From: Manfred Spraul (manfred@colorfullife.com)
Date: Thu Jul 20 2000 - 02:24:33 EST


I found a race, but it's 5 or 6 instructions long. How often does your
modified thread library crash?

David Wragg wrote:
>
>
> static inline void switch_mm(struct mm_struct *prev, struct mm_struct *next, st
> ruct task_struct *tsk, unsigned cpu)
> {
> set_bit(cpu, &next->cpu_vm_mask);
> * if (prev != next) {
> /*
> * Re-load LDT if necessary
> */
> if (prev->segments != next->segments)
> load_LDT(next);
> #ifdef CONFIG_SMP
> cpu_tlbstate[cpu].state = TLBSTATE_OK;
> cpu_tlbstate[cpu].active_mm = next;
> #endif
> /* Re-load page tables */
> asm volatile("movl %0,%%cr3": :"r" (__pa(next->pgd)));
> clear_bit(cpu, &prev->cpu_vm_mask);
> }
> #ifdef CONFIG_SMP
> else {
> * int old_state = cpu_tlbstate[cpu].state;
> * cpu_tlbstate[cpu].state = TLBSTATE_OK;
> if(cpu_tlbstate[cpu].active_mm != next)
> BUG();
> - if(old_state == TLBSTATE_OLD)
> + /*if(old_state == TLBSTATE_OLD)*/
> local_flush_tlb();
> }
>
> #endif
> }
>

CPU0: flush_tlb_others

CPU1: within schedule.
        cpu_tblstate[1].state==TLB_STATE_LAZY

If the flush IPI arrives in the lines marked with *, then the IPI will
clear the cpu bit in next_mm->cpu_vm_mask.
Thus all further flush IPI won't be delivered.
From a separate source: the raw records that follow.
theorem witness_SampleTransitionDecodes :
    (st Phase.sampling [pin none false]).port.lineIn ≠ (st Phase.sampling [pin none false]).lastLevel ∧
    Memory.wf goodFrame ∧
    (∀ i ∈ [0, 3, 5, 81, 83], (BitVec.ofNat 7 i).toNat < 127 ∧
      ¬ (4 ≤ (BitVec.ofNat 7 i).toNat ∧ (BitVec.ofNat 7 i).toNat % 2 = 0)) ∧
    (∀ i ∈ [4, 82, 126], (BitVec.ofNat 7 i).toNat < 127 ∧ 4 ≤ (BitVec.ofNat 7 i).toNat ∧ (BitVec.ofNat 7 i).toNat % 2 = 0) ∧
    (39#6).toNat < 40 := by decide

theorem witness_SampleFaultsOnlyBeyondTheFrame :
    step { st Phase.sampling [pin none false] with tIndex := 84, bitCount := 40 } = .fault (.frameAddress 5) ∧
    (st Phase.sampling [pin none false]).port.lineIn ≠ Level.high ∧ 4 ≤ (84#7).toNat ∧ (84#7).toNat % 2 = 0 ∧
    40 ≤ (40#6).toNat ∧ ¬ 40 ≤ (39#6).toNat :=
  ⟨rfl, by decide⟩

theorem witness_SampleFrameCondition :
    (∃ t, exec .sample (st Phase.sampling quiet) = .next t) ∧
    (st Phase.sampling quiet).port.lineIn = (st Phase.sampling quiet).lastLevel ∧
    (∃ t, exec .sample (st Phase.sampling [pin none false]) = .next t) ∧
    (st Phase.sampling [pin none false]).port.lineIn ≠ (st Phase.sampling [pin none false]).lastLevel :=
  ⟨⟨_, rfl⟩, by decide, ⟨_, rfl⟩, by decide⟩

theorem witness_CounterOverflowLeavesAFreeValue :
    (st Phase.sampling quiet).port.lineIn = (st Phase.sampling quiet).lastLevel ∧
    ({ st Phase.sampling quiet with spinCount := 255 } : State).spinCount = 255 ∧
    (st Phase.sampling [pin none false]).port.lineIn ≠ (st Phase.sampling [pin none false]).lastLevel ∧
    ({ st Phase.sampling [pin none false] with tIndex := 127 } : State).tIndex = 127 ∧
    ({ st Phase.hsLow quiet with hsCount := 32767 } : State).hsCount = 32767 := by decide

/-- A pass that the cap ends, 83 changes of level, and one that saturation ends. -/
theorem witness_ObservationsAlternate :
    ((samplePass ((List.range 83).map (fun i => i % 2 == 1))).map (fun r => (r.aborted, r.obs.length, r.consumed)) =
      some (false, 83, 83)) ∧
    ((samplePass (List.replicate 255 true)).map (fun r => (r.aborted, r.obs.length, r.consumed)) = some (true, 0, 255)) := by
  decide +kernel

theorem witness_EveryPassTerminates : 21165 ≤ (List.replicate 21165 Level.high).length := by
  rw [List.length_replicate]

theorem witness_DurationCountsSamples :
    (1 ≤ 1 ∧ 1 ≤ 254) ∧ (1 ≤ 254 ∧ 254 ≤ 254) ∧ (1 ≤ 255 ∧ 255 ≤ 255) ∧
    (List.replicate 81 (Observation.mk 0 true)).length ≤ 81 ∧ (List.replicate 80 (Observation.mk 0 true)).length ≤ 81 := by
  decide

theorem witness_OnlyClassifiedDurationsMatter :
    [Observation.mk 9 true].length ≤ 4 ∧
    [Observation.mk 9 true, Observation.mk 9 false].length = [Observation.mk 200 false, Observation.mk 0 false].length ∧
    ∀ i, 4 ≤ i → i % 2 = 0 →
      [Observation.mk 9 true, Observation.mk 9 false][i]?.map (fun o => o.duration) =
      [Observation.mk 200 false, Observation.mk 0 false][i]?.map (fun o => o.duration) :=
  ⟨by decide, by decide, fun i h _ => by
    rw [List.getElem?_eq_none (by simp; omega), List.getElem?_eq_none (by simp; omega)]⟩

theorem witness_AtMostFortyBitsAreDecoded :
    (List.replicate 84 (Observation.mk 0 true)).length ≤ 84 ∧ 85 ≤ (List.replicate 85 (Observation.mk 0 true)).length := by
  decide

theorem witness_FrameBitsAreThresholdedDurations :
    (List.replicate 83 (Observation.mk 31 true)).length = 83 ∧ (0 < 40 ∧ 39 < 40) ∧
    (List.replicate 83 (Observation.mk 31 true))[4 + 2 * 39]? = some ⟨31, true⟩ ∧
    (decodeObs (List.replicate 83 (Observation.mk 31 true))).map (fun r => r.1[39 / 8]?) = some (some 255) := by decide

theorem witness_AppendedBitsStandRightAligned : [true, false, true, true, false, false, true, true].length ≤ 8 := by decide

theorem witness_StreamedDecoderIsDecode :
    (st Phase.sampling [pin none false]).port.lineIn ≠ (st Phase.sampling [pin none false]).lastLevel ∧
    decodeStep 4 31 [] 0 = .ok ([(0, 1)], 1) ∧ (List.replicate 84 (Observation.mk 0 true)).length ≤ 84 := by decide

theorem witness_BlockPassIsSamplePass :
    let s : State := st Phase.sampling (List.replicate 255 (pin none true))
    s.phase = Phase.sampling ∧ s.lastLevel = Level.high ∧ s.spinCount = 0 ∧ s.tIndex = 0 ∧ s.bitCount = 0 ∧ s.frame = [] ∧
      s.stAbort = false ∧ (∀ p ∈ s.inputs, p.rst = false) ∧
      samplePass (s.inputs.map (fun p => p.lineIn)) = some ⟨[], true, 255⟩ :=
  ⟨rfl, rfl, rfl, rfl, rfl, rfl, rfl, fun p hp => by rw [(List.mem_replicate.1 hp).2]; rfl, by decide +kernel⟩

/-- The same for a pass that the cap ends, 83 changes of level. -/
theorem witness_BlockPassIsSamplePass_cap :
    let s : State := st Phase.sampling ((List.range 83).map (fun i => pin none (i % 2 == 1)))
    s.phase = Phase.sampling ∧ s.lastLevel = Level.high ∧ s.spinCount = 0 ∧ s.tIndex = 0 ∧ s.bitCount = 0 ∧ s.frame = [] ∧
      s.stAbort = false ∧ (∀ p ∈ s.inputs, p.rst = false) ∧
      (samplePass (s.inputs.map (fun p => p.lineIn))).map (fun r => (r.aborted, r.consumed)) = some (false, 83) :=
  ⟨rfl, rfl, rfl, rfl, rfl, rfl, rfl, fun p hp => by obtain ⟨i, -, rfl⟩ := List.mem_map.1 hp; rfl, by decide +kernel⟩

theorem witness_ValidateJudgesAndBranches :
    ({ st Phase.validate quiet with frame := goodFrame } : State).frameBytes = [45, 7, 22, 3, 77] ∧
    (false = decide ((40#6).toNat < 40) ∧ true = decide ((39#6).toNat < 40)) ∧
    false = decide ((77#8).toNat ≠ ((45#8).toNat + (7#8).toNat + (22#8).toNat + (3#8).toNat) % 256) ∧
    true = decide ((78#8).toNat ≠ ((45#8).toNat + (7#8).toNat + (22#8).toNat + (3#8).toNat) % 256) := by decide

theorem witness_FlagWrites :
    (st Phase.validate quiet).port.rst = false ∧ (∃ t, step (st Phase.validate quiet) = .next t) ∧
    (st Phase.validate quiet).frameBytes = [0, 0, 0, 0, 0] ∧ (∃ t, step (nearTimeout quiet) = .next t) ∧
    (∃ t, step (st Phase.ready [pin (some 4) true]) = .next t ∧ t.phase = Phase.hsLow) :=
  ⟨by decide, ⟨_, rfl⟩, by decide, ⟨_, rfl⟩, ⟨_, rfl, rfl⟩⟩

theorem witness_TimeoutIsFollowedByShortFrame :
    (timedOut quiet).Inv ∧ (timedOut quiet).phase = Phase.validate ∧
    (nearTimeout (List.replicate 2 (pin none true))).Inv ∧
    (nearTimeout (List.replicate 2 (pin none true))).phase = Phase.sampling ∧
    (nearTimeout (List.replicate 2 (pin none true))).port.rst = false ∧
    ((nearTimeout (List.replicate 2 (pin none true))).portAt 1).rst = false ∧
    (nearTimeout (List.replicate 2 (pin none true))).port.lineIn = Level.high ∧
    (nearTimeout (List.replicate 2 (pin none true))).spinCount = 254 ∧
    (nearTimeout (List.replicate 2 (pin none true))).force = false :=
  ⟨inv_timedOut _, by decide, inv_nearTimeout _, by decide, by decide, by decide, by decide, by decide, by decide⟩

theorem witness_AssembleWritesTheRecord :
    ({ st Phase.assemble quiet with frame := goodFrame } : State).frameBytes = [45, 7, 22, 3, 77] := by decide

theorem witness_ReadingIsBuiltFromTheDataBytes :
    ({ st Phase.assemble quiet with frame := goodFrame } : State).frameBytes = [45, 7, 22, 3, 77] ∧
    State.reset.reading.fields.map (fun d => d.value) = State.reset.reading.fields.map (fun d => d.value) :=
  ⟨by decide, rfl⟩

theorem witness_RecordDependsOnDataBytesOnly :
    let s : State := { st Phase.assemble quiet with frame := frameOf 45 7 22 3 77, bitCount := 40, stFresh := true }
    let t : State := { st Phase.assemble quiet with frame := frameOf 45 7 22 3 78, bitCount := 40, stCsum := true }
    (∃ u, exec .assemble s = .next u) ∧ (∃ u, exec .assemble t = .next u) ∧
      s.frameBytes.take 4 = t.frameBytes.take 4 ∧ s.port.timeIn = t.port.timeIn :=
  ⟨⟨_, rfl⟩, ⟨_, rfl⟩, by decide, rfl⟩

theorem witness_RecordAndPulseWrites :
    (st Phase.assemble quiet).port.rst = false ∧ (∃ t, step (st Phase.assemble quiet) = .next t) ∧
    (st Phase.ready [pin (some 2) true]).phase ≠ Phase.assemble ∧
    ∃ t, step (st Phase.ready [pin (some 2) true]) = .next t ∧ t.cmdReject = true :=
  ⟨by decide, ⟨_, rfl⟩, by decide, ⟨_, rfl, rfl⟩⟩

theorem witness_PortsAreReadOnlyWhereTheRulesSay :
    (st Phase.ready []).phase ≠ Phase.sampling ∧ (st Phase.ready []).phase ≠ Phase.assemble ∧
    (st Phase.ready []).phase ≠ Phase.uninit ∧ (pin none true).cmdValid = false := by decide

/-- One step for each change of phase. -/
theorem witness_EveryPhaseChange :
    after (step (st Phase.closed [⟨true, false, 0, true, true, 0⟩])) (fun t => t.phase) = some Phase.uninit ∧
    after (step (st Phase.uninit [pin (some 2) true])) (fun t => t.phase) = some Phase.ready ∧
    after (step (st Phase.uninit [⟨false, true, 2, false, true, 0⟩])) (fun t => t.phase) = some Phase.fatal ∧
    after (step (st Phase.ready [pin (some 4) true])) (fun t => t.phase) = some Phase.hsLow ∧
    after (step (st Phase.ready [pin (some 6) true])) (fun t => t.phase) = some Phase.closed ∧
    after (step { st Phase.hsLow quiet with hsCount := 17999 }) (fun t => t.phase) = some Phase.hsHigh ∧
    after (step { st Phase.hsHigh quiet with hsCount := 39 }) (fun t => t.phase) = some Phase.sampling ∧
    after (step (nearTimeout quiet)) (fun t => t.phase) = some Phase.validate ∧
    after (step { st Phase.sampling [pin none false] with tIndex := 82 }) (fun t => t.phase) = some Phase.validate ∧
    after (step (timedOut quiet)) (fun t => t.phase) = some Phase.assemble ∧
    after (step { timedOut quiet with force := true }) (fun t => t.phase) = some Phase.hsLow ∧
    after (step (st Phase.assemble quiet)) (fun t => t.phase) = some Phase.ready := by decide

theorem witness_FrameBytesAreWrittenOnlyBy :
    (∃ t, step { timedOut quiet with force := true } = .next t ∧ t.phase = Phase.hsLow) ∧
    (timedOut quiet).phase ≠ Phase.hsLow ∧ (timedOut quiet).phase ≠ Phase.sampling ∧
    (∃ t, step (st Phase.sampling [pin none false]) = .next t ∧ t.phase = Phase.sampling) :=
  ⟨⟨_, rfl, rfl⟩, by decide, by decide, ⟨_, rfl, rfl⟩⟩

theorem witness_ReservedPhaseCodesFault :
    (st 9 quiet).port.rst = false ∧ 9 ≤ (st 9 quiet).phase.toNat ∧ 9 ≤ (st 15 quiet).phase.toNat ∧
    ∃ t, step (st Phase.ready quiet) = .next t :=
  ⟨by decide, by decide, by decide, _, rfl⟩

theorem witness_EveryStepKeepsTheInvariant :
    (st Phase.ready [pin (some 5) true]).Inv ∧ (∃ t, step (st Phase.ready [pin (some 5) true]) = .next t) ∧
    (nearTimeout quiet).Inv ∧ (∃ t, step (nearTimeout quiet) = .next t) :=
  ⟨inv_idle (by simp) _, ⟨_, rfl⟩, inv_nearTimeout _, ⟨_, rfl⟩⟩

theorem witness_TheBlockNeverStops : (timedOut quiet).Inv ∧ (nearTimeout quiet).Inv :=
  ⟨inv_timedOut _, inv_nearTimeout _⟩

/-- For both statements about reachable states: two steps from reset, an `INIT` and a `TAKE`. -/
theorem witness_ReachableStates :
    ∃ t, steps 2 { State.reset with inputs := [pin (some 2) true, pin (some 5) true], draws := 0 } = .next t ∧
      t.phase = Phase.hsLow :=
  ⟨_, rfl, rfl⟩

theorem witness_NonForcedTakeTerminates :
    let s : State := st Phase.ready (List.replicate 39208 (pin (some 0b100) true))
    s.Inv ∧ s.phase = Phase.ready ∧ s.port.cmdValid = true ∧ s.port.cmd = 0b100#3 ∧
      ∀ i < 39208, (s.portAt i).rst = false := by
  have h : ∀ i < 39208, (st Phase.ready (List.replicate 39208 (pin (some 0b100) true))).portAt i = pin (some 0b100) true :=
    fun i hi => portAt_replicate rfl hi
  refine ⟨inv_idle (by simp) _, rfl, ?_, ?_, fun i hi => by rw [h i hi]; rfl⟩
  · rw [State.port, h 0 (by decide)]; rfl
  · rw [State.port, h 0 (by decide)]; rfl

/-- 40000 steps: the first attempt ends after 18297 of them and the second after 36593. -/
theorem witness_ForcedTakeOnADeadLineNeverCompletes :
    let s : State := st Phase.ready (List.replicate 40000 (pin (some 0b101) true))
    s.Inv ∧ s.phase = Phase.ready ∧ s.port.cmdValid = true ∧ s.port.cmd = 0b101#3 ∧ 0 < 40000 ∧
      ∀ i < 40000, (s.portAt i).rst = false ∧ (s.portAt i).lineIn = Level.high := by
  have h : ∀ i < 40000, (st Phase.ready (List.replicate 40000 (pin (some 0b101) true))).portAt i = pin (some 0b101) true :=
    fun i hi => portAt_replicate rfl hi
  refine ⟨inv_idle (by simp) _, rfl, ?_, ?_, by decide, fun i hi => by rw [h i hi]; exact ⟨rfl, rfl⟩⟩
  · rw [State.port, h 0 (by decide)]; rfl
  · rw [State.port, h 0 (by decide)]; rfl

theorem witness_AttemptsInheritNothing :
    let s1 : State := { st Phase.ready (List.replicate 2 (pin (some 0b100) true)) with frame := goodFrame, bitCount := 40 }
    let s2 : State := st Phase.ready (List.replicate 2 (pin (some 0b100) true))
    s1.phase = Phase.ready ∧ s2.phase = Phase.ready ∧ s1.inputs = s2.inputs ∧ s1.draws = s2.draws ∧
      s1.port.rst = false ∧ s1.port.cmdValid = true ∧ s1.port.cmd = 0b100#3 ∧ ∃ t, steps 2 s1 = .next t :=
  ⟨rfl, rfl, rfl, rfl, rfl, rfl, rfl, _, rfl⟩

end Sys2Proof.Tests
end

section
/-! SUPPORT. The invariant of the block (`State.Inv`, 10_state.md R30 and R31) holds at reset and is kept by every step, so it
holds in every reachable state. -/

namespace Sys2Proof.Machine

/-! ## What the invariant does not look at -/

/-- The invariant speaks of no pulse and of no input to come. -/
theorem inv_of_pulses_and_inputs {s : State} (h : s.Inv) (v r : Bool) (ps : List PortIn) (d : Nat) :
    ({ s with rdValid := v, cmdReject := r, inputs := ps, draws := d } : State).Inv :=
  ⟨⟨h.r30.1, h.r30.2, h.r30.3, h.r30.4, h.r30.5, h.r30.6, h.r30.7, h.r30.8⟩,
    ⟨h.r31.1, h.r31.2, h.r31.3, h.r31.4, h.r31.5, h.r31.6⟩,
    ⟨h.phases.1, h.phases.2, h.phases.3, h.phases.4, h.phases.5⟩⟩

theorem inv_clearPulses {s : State} (h : s.Inv) : s.clearPulses.Inv := inv_of_pulses_and_inputs h _ _ _ _

theorem inv_polled {s : State} (h : s.Inv) : s.polled.Inv := inv_of_pulses_and_inputs h _ _ _ _

theorem inv_advance {s : State} (h : s.Inv) : s.advance.Inv := inv_of_pulses_and_inputs h _ _ _ _

/-- R31 speaks of `tIndex`, `bitCount` and the frame only. -/
theorem r31_congr {s u : State} (h : s.R31) (ht : u.tIndex = s.tIndex) (hb : u.bitCount = s.bitCount)
    (hf : u.frame = s.frame) : u.R31 := by
  constructor <;> simp only [ht, hb, hf]
  exacts [h.countEarly, h.countLate, h.countLe, h.countFull, h.bytesAbove, h.bytePartial]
Could you apply patch-tlb-test and run it? I couldn't test it yet, but I
hope it will report if this is really the bug you see.
patch-tlb-fix should fix the problem, but I must double check it before
sending it to Linus.

--
	Manfred

--- 2.4/include/asm-i386/mmu_context.h Sat May 13 10:35:31 2000 +++ build-2.4/include/asm-i386/mmu_context.h Thu Jul 20 09:07:35 2000 @@ -46,6 +46,11 @@ else { int old_state = cpu_tlbstate[cpu].state; cpu_tlbstate[cpu].state = TLBSTATE_OK; + if(old_state != TLBSTATE_OLD) { + if((next->cpu_vm_mask & (1<<cpu))==0) { + printk("First bug found!.\n"); + } + } if(cpu_tlbstate[cpu].active_mm != next) BUG(); if(old_state == TLBSTATE_OLD)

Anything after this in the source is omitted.